Pour Francis
Photos de Daniel Levinson : Dans le train de Satna à Lucknow (Inde du Nord)
Dans un poème en prose de son dernier livre, Prendre l’air (p. 112), Etienne Faure parle des trajets en train où :
(…) l’on aperçoit les arbres qui fuient, les buissons, les lapins, tout un monde qui détale un jour de dégel ou de saint-glinglin quand la vitesse du train fabrique dans le paysage une écriture par hypallage, télescopage, accélère les mouvements qui libèrent du froid et du temps figé sur la plaine.
Les choses aperçues lors du voyage en train s’accordent à sa poétique du déplacement et des fugitives rencontres. Il a d’ailleurs consacré un autre recueil en prose à des scènes de rails et de gares, La vie bon train (Champ Vallon, 2013).
Ceci me rappelle un de mes poèmes préférés de Verlaine : « Charleroi », appartenant aux “Paysages belges” des Romances sans paroles, que je reproduis juste pour le plaisir d’entendre ces tétrasyllabes et cette syntaxe heurtée si accordés au mouvement d’un train traversant la Belgique.
Dans l’herbe noire
Les Kobolds vont.
Le vent profond
Pleure, on veut croire.
Quoi donc se sent ?
L’avoine siffle.
Un buisson gifle
L’oeil au passant.
Plutôt des bouges
Que des maisons.
Quels horizons
De forges rouges !
On sent donc quoi ?
Des gares tonnent,
Les yeux s’étonnent,
Où Charleroi ?
Parfums sinistres !
Qu’est-ce que c’est?
Quoi bruissait
Comme des sistres?
Sites brutaux !
Oh ! votre haleine,
Sueur humaine,
Cris des métaux !
Dans l’herbe noire
Les Kobolds vont.
Le vent profond
Pleure, on veut croire.
Je me souviens aussi de ce qu’on éprouve dans les trains de nuit quand, stores baissés et lumières éteintes (sauf la veilleuse), aucun élément du paysage ne vient distraire notre entrée dans le monde des bruits, et que le compartiment résonne comme un ventre maternel. Au cours d’un rêve éveillé endormi dans un train entre Paris et Rome, je me suis vue composant un morceau de musique dans un style minimaliste à la Steve Reich, où je mêlais quelques percussions métalliques à une voix scandant mélancoliquement dans le petit jour : « Civitavecchiaaa… Civitavecchiaaa… »

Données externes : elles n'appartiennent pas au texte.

/-- The supply of a pair is at stop, in the node's image and in the context `w` (R98). -/
def supplyAtStop (s : State) (c : Slot) (w : WashContext) : SupplyPair → State
  | .blowers =>
    { inSlot s c { w with airSupply := .stopped } with
      gbm := { s.gbm with airNode := { s.gbm.airNode with image := ⟨false, false⟩, owed := true } } }
  | .pumps =>
    { inSlot s c { w with washSupply := .stopped, setpoint := 0 } with
      gbm := { s.gbm with washNode := { s.gbm.washNode with image := ⟨false, false, 0⟩, owed := true } } }

/-- The context `w` in slot `c` loses its holding of a header, whose supply is at stop; the FTW channel has none (R97, R98). -/
def headerLeft (s : State) (c : Slot) (w : WashContext) : Header → State
  | .air => supplyAtStop (withoutHolding s c .air) c w .blowers
  | .wash => supplyAtStop (withoutHolding s c .wash) c w .pumps
  | .ftw => withoutHolding s c .ftw

/-! ### Vocabulary of supplies and flow -/

/-- The pairs that a step kind needs, the blowers first (R76, R80). -/
def pairsOf : Option StepKind → List SupplyPair
  | some .air => [.blowers]
  | some .airwater => [.blowers, .pumps]
  | some .water => [.pumps]
  | _ => []

/-- The unit that a start takes: the duty unit, or the other when the duty unit is flagged; none when both are (R99). -/
def unitFor (s : State) (p : SupplyPair) : Option UnitId :=
  let duty := match p with | .blowers => s.ra.blowerDuty | .pumps => s.ra.pumpDuty
  let flags := match p with | .blowers => s.ra.blowerFault | .pumps => s.ra.pumpFault
  let other := if duty = .a then UnitId.b else UnitId.a
  if flags.has duty = false then some duty else if flags.has other = false then some other else none

/-- The run feedback of a unit in the latest valid answer of its node; inactive before the first (R107). -/
def runs (s : State) : SupplyPair → UnitId → Bool
  | .blowers, u => (s.gbm.airNode.input.map fun i => if u = .a then i.a else i.b).getD false
  | .pumps, u => (s.gbm.washNode.input.map fun i => if u = .a then i.a else i.b).getD false

/-- The cause of an exit when a pair cannot be started (R100). -/
def startCauseOf : SupplyPair → FaultCause
  | .blowers => .blowerStart
  | .pumps => .pumpStart

/-- A unit is written to run and the other to stop, and the supply is STARTING with it since now (R99, R100). -/
def startingWith (s : State) (c : Slot) (w : WashContext) (p : SupplyPair) (u : UnitId) (tried : UnitSet) : State :=
  (s.writeUnits p ⟨u = .a, u = .b⟩).setCtx c (some (w.setSupply p (.starting u tried s.now)))

/-- A supply that a step needs is taken on entry to STARTING: one that is STOPPED is started, or decides an exit (R99,
R100). -/
def supplyTaken (s : State) (c : Slot) (p : SupplyPair) : State :=
  match s.ctx c with
  | some w =>
    if w.state = .active ∧ w.supply p = .stopped then
      match unitFor s p with
      | some u => startingWith s c w p u ⟨u = .a, u = .b⟩
      | none => exitFor s c w (startCauseOf p) none
    else s
  | none => s

/-- A context in TIMING since now (R81, R105, R115). -/
def timed (s : State) (w : WashContext) : WashContext :=
  { w with
    phase := .timing, phaseStart := s.now, offCounts := PerValve.all false
    windowStart := none, lowFlowStart := none, sustainStart := none }

/-- The context in a slot enters TIMING. -/
def inTiming (s : State) (c : Slot) (w : WashContext) : State := inSlot s c (timed s w)

/-- A context in RAMPING since now, its flow target written as the setpoint (R81, R103). -/
def inRamping (s : State) (c : Slot) (w : WashContext) : State :=
  { inSlot s c { w with
      phase := .ramping, phaseStart := s.now, setpoint := w.flowTarget, windowStart := some s.now } with
    gbm := { s.gbm with washNode := { s.gbm.washNode with
      image := { s.gbm.washNode.image with setpoint := w.flowTarget }, owed := true } } }
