/-- Settles O33, from the layout of a record. -/
theorem recordReadIsByAge : Obligations.RecordReadIsByAge := by
  intro s i ready
  have passes : Passes s .recordRead [i] := ⟨ready, rfl, Nat.le_of_ble_eq_true rfl, rfl⟩
  refine ⟨fun above => passes.refuses (if_pos above), fun low none => passes.refuses ((if_neg (Nat.not_lt.2 low)).trans ?_),
    fun r low held => ?_⟩
  · have none : (taken s .recordRead [i]).wr.records[u8 [i] 0]? = Option.none := List.getElem?_eq_none none
    simp only [none]
  · have h := recordBody_fields s r
    refine ⟨s.recordBody r, passes.grants ((if_neg (Nat.not_lt.2 low)).trans ?_), h.length rfl, h.first, h.at_ 1 rfl rfl,
      h.at_ 2 rfl rfl, h.at_ 3 rfl rfl, h.at_ 4 rfl rfl, h.at_ 5 rfl rfl, h.at_ 6 rfl rfl, h.at_ 7 rfl rfl, h.at_ 8 rfl rfl,
      h.at_ 9 rfl rfl, h.at_ 10 rfl rfl, h.at_ 11 rfl rfl, h.at_ 12 rfl rfl, h.at_ 13 rfl rfl, h.at_ 14 rfl rfl,
      h.at_ 15 rfl rfl, fun bare => ?_, fun x snapshot => ?_⟩
    · have held : (taken s .recordRead [i]).wr.records[u8 [i] 0]? = some r := held
      simp only [held]
      rfl
    · rw [bare] at h
      exact ⟨h.at_ 16 rfl rfl, h.at_ 17 rfl rfl⟩
    · rw [snapshot] at h
      have x_at := snapshotBytes_fields x
      exact ⟨h.at_ 16 rfl rfl, h.sub 17 rfl x_at 0 rfl rfl, h.sub 17 rfl x_at 1 rfl rfl, h.sub 17 rfl x_at 2 rfl rfl,
        h.sub 17 rfl x_at 3 rfl rfl, h.sub 17 rfl x_at 4 rfl rfl, h.sub 17 rfl x_at 5 rfl rfl, h.sub 17 rfl x_at 6 rfl rfl⟩

/-! ### NOTICE-READ and NOTICE-ENABLE (R172) -/

/-- The 29 bytes of NOTICE-READ. -/
theorem noticeBody_fields (s : State) :
    HasFields s.noticeBody
      [be16 s.cs.working.enables.toNat,
        be16 ((List.finRange 12).map fun k => if (s.nu.accounts[k.val]).pending then 2 ^ k.val else 0).sum,
        s.nu.accounts.toList.flatMap NoticeAccount.bytes, be8 (if s.nu.attnDriven then 1 else 0)]
      [2, 2, 24, 1] where
  row := by
    unfold State.noticeBody
    rw [pendingBits_eq]
    simp only [List.flatten_cons, List.flatten_nil, List.append_assoc, List.append_nil]
    rfl
  widths := by
    have accounts : (s.nu.accounts.toList.flatMap NoticeAccount.bytes).length = 24 := by
      rw [length_flatMap_of_width (n := 2) (fun _ => rfl), Vector.length_toList]
    simp only [List.map_cons, List.map_nil, length_be8, length_be16, accounts]
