-- ==== Sys2Proof/Machine/Flags.lean ====
section
/-!
DEFINITION. The one condition flag `X` as the Booth decision reads it (10_state.md R25, 42_booth_multiplier.md R117),
the sign tests of the two dividers, and the status outputs (10_state.md R36). There is no carry, overflow, zero or
negative flag (R25).
-/
namespace Sys2Proof.Machine

/-- What a `MUL` cycle does to `A` before the shift (42_booth_multiplier.md R117). -/
inductive BoothAction where
  | none | add | subtract
deriving DecidableEq, Repr

/-- The decision table of a `MUL` cycle over `(Q[0], X)` (42_booth_multiplier.md R117). -/
def boothAction (q0 x : Bool) : BoothAction :=
  match q0, x with
  | false, false => .none
  | false, true  => .add
  | true,  false => .subtract
  | true,  true  => .none

/-- Two registers have the same sign bit (43_restoring_divider.md R131 steps 3 and 4). -/
def sameSign {w : Nat} (x y : BitVec w) : Bool := x.msb == y.msb

/-- The code an error has in `ERR` and on the output `err` (60_exceptions.md R170, 10_state.md R36). -/
def ErrorCode.code : ErrorCode → BitVec 2
  | .none              => 0
  | .divisionByZero    => 1
  | .insufficientWidth => 2
  | .illegalCommand    => 3

/-- The status output `busy` (10_state.md R36). -/
def busy (s : State) : Bool := s.phase == .run

/-- The status output `done` (10_state.md R36). -/
def done (s : State) : Bool := s.phase == .done

/-- The status output `err` (10_state.md R36). -/
def errOut (s : State) : BitVec 2 := s.err.code

end Sys2Proof.Machine
end

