-- ==== Sys2Proof/Machine/Booth.lean ====
section
/-!
DEFINITION. booth_multiplier: the command `MUL` (42_booth_multiplier.md R115 to R118): its start step, its cycle step
and its finish step.
-/
namespace Sys2Proof.Machine

/-- The load of `MUL a, b, n` (42_booth_multiplier.md R115). The placement of the operands and the start values of
`A` and `X` are the spec's "[from general knowledge, not in source]" (assumption 10). -/
def loadMul (n : Nat) (a b : Int) (s : State) : State :=
  let m := decimalToBits a n
  { s.accept .mul with
    phase := .run, cnt := 0, dp := ⟨n, 0, decimalToBits b n, m, negateBits m⟩, x := false }

/-- `MUL a, b, n` and `MUL.G a, b, n`: the start step (42_booth_multiplier.md R115, R123). -/
def execMul (wchk : Bool) (n : Nat) (a b : Int) (s : State) : Host.Outcome State Fault Refusal :=
  startStep (.mul wchk n a b) (loadMul n a b) s

/-- `A1` of a `MUL` cycle: `A` after the add or subtract that the table selects (42_booth_multiplier.md R116, R117). -/
def boothAdd {n : Nat} (a m negm : BitVec n) (act : BoothAction) : BitVec n :=
  match act with
  | .none     => a
  | .add      => addBits a m
  | .subtract => addBits a negm

/-- The datapath after a `MUL` cycle: the add or subtract first, then the pair shifted right
(42_booth_multiplier.md R116). -/
def mulDatapath (dp : Datapath) (x : Bool) : Datapath :=
  let a1 := boothAdd dp.a dp.m dp.negm (boothAction (dp.q.getLsbD 0) x)
  { dp with a := asrPairA a1, q := asrPairQ a1 dp.q }

/-- The cycle step of `MUL` (42_booth_multiplier.md R116). -/
def mulCycle (s : State) : State :=
  { s with dp := mulDatapath s.dp s.x, x := asrPairX s.dp.q, cnt := s.cnt + 1 }

/-- The finish step of `MUL` (42_booth_multiplier.md R118): only `PHASE` changes. -/
def mulFinish (s : State) : State := { s with phase := .done }

end Sys2Proof.Machine
end

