/-- The sign of a quotient is the product of the signs of its operands. -/
theorem quotientSign_eq (a b : Int) :
    (if (a < 0 ↔ b < 0) then 1 else -1 : Int) = (if a < 0 then -1 else 1) * (if b < 0 then -1 else 1) := by
  by_cases ha : a < 0 <;> by_cases hb : b < 0 <;> simp [ha, hb]

theorem signedQuotient_isNegative (a b : Int) (qm : Nat) :
    signedQuotient (isNegative a) (isNegative b) qm = (if (a < 0 ↔ b < 0) then 1 else -1) * (qm : Int) := by
  by_cases ha : a < 0 <;> by_cases hb : b < 0 <;> simp [signedQuotient, isNegative, ha, hb]

theorem natAbs_eq_sign_mul (a : Int) : (a.natAbs : Int) = (if a < 0 then -1 else 1) * a := by
  split <;> omega

/-- The division of the magnitudes as one of the signed operands. -/
theorem signed_identity {a b q r : Int} (h : (a.natAbs : Int) = b.natAbs * q + r) :
    a = b * ((if (a < 0 ↔ b < 0) then 1 else -1) * q) + (if a < 0 then -1 else 1) * r := by
  have hsquare : (if a < 0 then -1 else 1 : Int) * (if a < 0 then -1 else 1) = 1 := by split <;> rfl
  rw [natAbs_eq_sign_mul a, natAbs_eq_sign_mul b] at h
  rw [quotientSign_eq]
  linear_combination (if a < 0 then -1 else 1) * h - a * hsquare

/-! ### The obligation -/

/-- Settles O51: the run ends with the division of the magnitudes, and the outputs put the signs on. -/
theorem divnrGivesQuotientAndRemainder : Obligations.DivnrGivesQuotientAndRemainder := by
  intro s a b hc hn
  have hb := divisor_ne_zero_of_clean hc.2
  obtain ⟨u, hu, hcnt, hsteps⟩ := steps_of_acceptsCleanly (I := DivnrRun a b) hc (.inr (.inr rfl)) rfl hn
    (divnrRun_loadDivnr hb a s.sample) fun u _ hlt hu => hu.cycle hlt
  obtain ⟨hq, hr⟩ := hu.division hcnt
  rw [finishStep_of_divnr (s := u.sample) hu.opr] at hsteps
  obtain ⟨hdec0, hdec1⟩ := dec_of_done (divnrFinish_phase u.sample)
  have hval0 : dec0Value (divnrFinish u.sample) =
      (if (a < 0 ↔ b < 0) then 1 else -1) * ((a.natAbs / b.natAbs : Nat) : Int) := by
    simp [dec0Value, hu.opr, hu.sa, hu.sb, signedQuotient_isNegative, hq]
  have hval1 : dec1Value (divnrFinish u.sample) = ((a.natAbs % b.natAbs : Nat) : Int) := by
    simpa [dec1Value, hu.opr] using hr
  have hlt : a.natAbs % b.natAbs < b.natAbs := Nat.mod_lt _ (Int.natAbs_pos.2 hb)
  have hdiv : (a.natAbs : Int) = b.natAbs * ((a.natAbs / b.natAbs : Nat) : Int) + ((a.natAbs % b.natAbs : Nat) : Int) := by
    exact_mod_cast (Nat.div_add_mod a.natAbs b.natAbs).symm
  exact ⟨_, _, _, hsteps, rfl, hdec0.trans (congrArg some hval0), hdec1.trans (congrArg some hval1), rfl, rfl,
    Int.natCast_nonneg _, by exact_mod_cast hlt, signed_identity hdiv⟩

end Sys2Proof.Machine

/-!
The law of `MUL` (42_booth_multiplier.md R120, R121): after `k` cycles the pair holds the multiplicand times the signed
reading of the multiplier's low `k` bits, above the multiplier's bits still to come.
-/
namespace Sys2Proof.Machine

/-! ### The multiplier's bits as the cycles read them -/

/-- Bit `i` of an integer. -/
def intBit (v : Int) (i : Nat) : Bool := decide (v / 2 ^ i % 2 = 1)

/-- What `X` holds after `k` cycles: the last bit read, at first 0 (R115, R116). -/
def lastBit (v : Int) : Nat → Bool
  | 0     => false
  | k + 1 => intBit v k

theorem getLsbD_decimalToBits_eq_intBit (v : Int) {i w : Nat} (h : i < w) :
    (decimalToBits v w).getLsbD i = intBit v i := by
  rw [Bool.eq_iff_iff, decimalToBits_getLsbD v h, intBit, decide_eq_true_iff]

theorem toInt_intBit (v : Int) (i : Nat) : (intBit v i).toInt = v / 2 ^ i % 2 := by
  unfold intBit
  rcases Int.emod_two_eq_zero_or_one (v / 2 ^ i) with h | h <;> simp [h, Bool.toInt]

theorem ediv_two_pow_succ (v : Int) (k : Nat) : v / 2 ^ (k + 1) = v / 2 ^ k / 2 := by
  rw [pow_succ, Int.ediv_ediv_of_nonneg (by positivity)]

theorem emod_two_pow_succ (v : Int) (k : Nat) : v % 2 ^ (k + 1) = v % 2 ^ k + (v / 2 ^ k % 2) * 2 ^ k := by
  have hlow := Int.mul_ediv_add_emod v (2 ^ k)
  have hall := Int.mul_ediv_add_emod v (2 ^ (k + 1))
  have hbit := Int.mul_ediv_add_emod (v / 2 ^ k) 2
  rw [ediv_two_pow_succ, pow_succ] at hall
  rw [pow_succ]
  linear_combination hall - hlow - 2 ^ k * hbit

/-- The signed reading of the low `k` bits: the last of them counts negatively. -/
theorem held_eq_sub_lastBit (v : Int) (k : Nat) : held v k = v % 2 ^ k - (lastBit v k).toInt * 2 ^ k := by
  rw [held, bitsToDecimal_eq_ite_msb, uval_decimalToBits]
  cases k with
  | zero => simp [lastBit, Bool.toInt]
  | succ k =>
    rw [Nat.add_sub_cancel, getLsbD_decimalToBits_eq_intBit v (Nat.lt_succ_self k), lastBit]
    cases intBit v k <;> simp [Bool.toInt]

/-- Booth's recoding: one more bit adds the difference of the last bit and the new one, at the new bit's place. -/
theorem held_succ (v : Int) (k : Nat) :
    held v (k + 1) = held v k + ((lastBit v k).toInt - (intBit v k).toInt) * 2 ^ k := by
  rw [held_eq_sub_lastBit, held_eq_sub_lastBit, emod_two_pow_succ, lastBit, toInt_intBit, pow_succ]
  ring

/-! ### One cycle (R116, R117) -/

/-- The decision table adds the multiplicand times the difference of `X` and `Q[0]`, modulo `2^n`. -/
theorem boothAdd_eq {n : Nat} (a : BitVec n) (mu : Int) (q0 x : Bool) :
    boothAdd a (decimalToBits mu n) (decimalToBits (-mu) n) (boothAction q0 x) =
      decimalToBits (bitsToDecimal a + (x.toInt - q0.toInt) * mu) n := by
  obtain ⟨h00, h01, h10, h11⟩ := boothAdd_table a (decimalToBits mu n) (decimalToBits (-mu) n) q0 x
  cases q0 <;> cases x
  · rw [h00 rfl rfl]; simp [decimalToBits_bitsToDecimal]
  · rw [h01 rfl rfl, addBits_decimalToBits_right]; simp [Bool.toInt]
  · rw [h10 rfl rfl, addBits_decimalToBits_right]; simp [Bool.toInt]
  · rw [h11 rfl rfl]; simp [decimalToBits_bitsToDecimal]

/-- The high half of a pair is in the signed range of `A` when the pair is in its own. -/
theorem high_range {c N y q : Int} (hq : 0 ≤ q) (hqN : q < N) (hlow : -(c * N) ≤ y * N + q) (hhigh : y * N + q < c * N) :
    -c ≤ y ∧ y ≤ c - 1 := by
  constructor
  · by_contra h
    have hmul : (y + 1) * N ≤ -c * N := Int.mul_le_mul_of_nonneg_right (by omega) (by omega)
    nlinarith
  · by_contra h
    have hmul : c * N ≤ y * N := Int.mul_le_mul_of_nonneg_right (by omega) (by omega)
    omega

/-- The multiplicands for which no cycle overflows: the signed range of the register, reflected. -/
def MultiplicandRange (mu : Int) (n : Nat) : Prop := -(2 : Int) ^ (n - 1) < mu ∧ mu ≤ 2 ^ (n - 1)

/-- A factor that keeps off one end and a factor that keeps off the other have a product that keeps off both. -/
theorem mul_range {mu S c p : Int} (hmu : -c < mu ∧ mu ≤ c) (hS : -p ≤ S ∧ S ≤ p - 1) :
    -(c * p) ≤ mu * S ∧ mu * S + 1 ≤ c * p := by
  obtain ⟨hlow, hhigh⟩ := hmu
  obtain ⟨hlow', hhigh'⟩ := hS
  rcases le_total 0 mu with hm | hm
  · exact ⟨by nlinarith, by nlinarith⟩
  · exact ⟨by nlinarith, by nlinarith⟩

/-- The product with a signed reading of `k + 1` bits keeps off both ends. -/
theorem product_range {mu : Int} {n : Nat} (h : MultiplicandRange mu n) (v : Int) (k : Nat) :
    -((2 : Int) ^ (n - 1) * 2 ^ k) ≤ mu * held v (k + 1) ∧ mu * held v (k + 1) + 1 ≤ 2 ^ (n - 1) * 2 ^ k :=
  mul_range h (bitsToDecimal_range (decimalToBits v (k + 1)))

/-! ### A run of `MUL` (R120) -/

/-- After `k` cycles of `MUL` with the multiplicand `mu` and the multiplier `v`: the pair holds the product so far at its
place above the multiplier's bits to come. -/
structure BoothPair {n : Nat} (mu v : Int) (k : Nat) (a q : BitVec n) (x : Bool) : Prop where
  pair : bitsToDecimal (pair a q) = 2 ^ (n - k) * (mu * held v k) + v % 2 ^ n / 2 ^ k
  x    : x = lastBit v k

Mais je me souviens surtout des nombreux trajets en couchette de mon enfance entre Paris « Austerlín » et Madrid Chamartín. Nous somnolions dans les roulements du train, le son des freins, des noms de villes, des claquements de portières et des sifflements des chefs de gare. À la gare frontière d’Irún, notre wagon était soudain soulevé, puis comme précipité dans la forge de Vulcain, car les rails espagnols et français n’ayant pas le même écartement, les employés se livraient à une longue et tonitruante opération de changement des supports de roues appelés boggies.
Je n’ai pas le souvenir que cette opération (que me rappelait hier Daniel) ait inspiré à mon imagination musicale épisodique le moindre morceau de heavy metal ou de boogie woogie.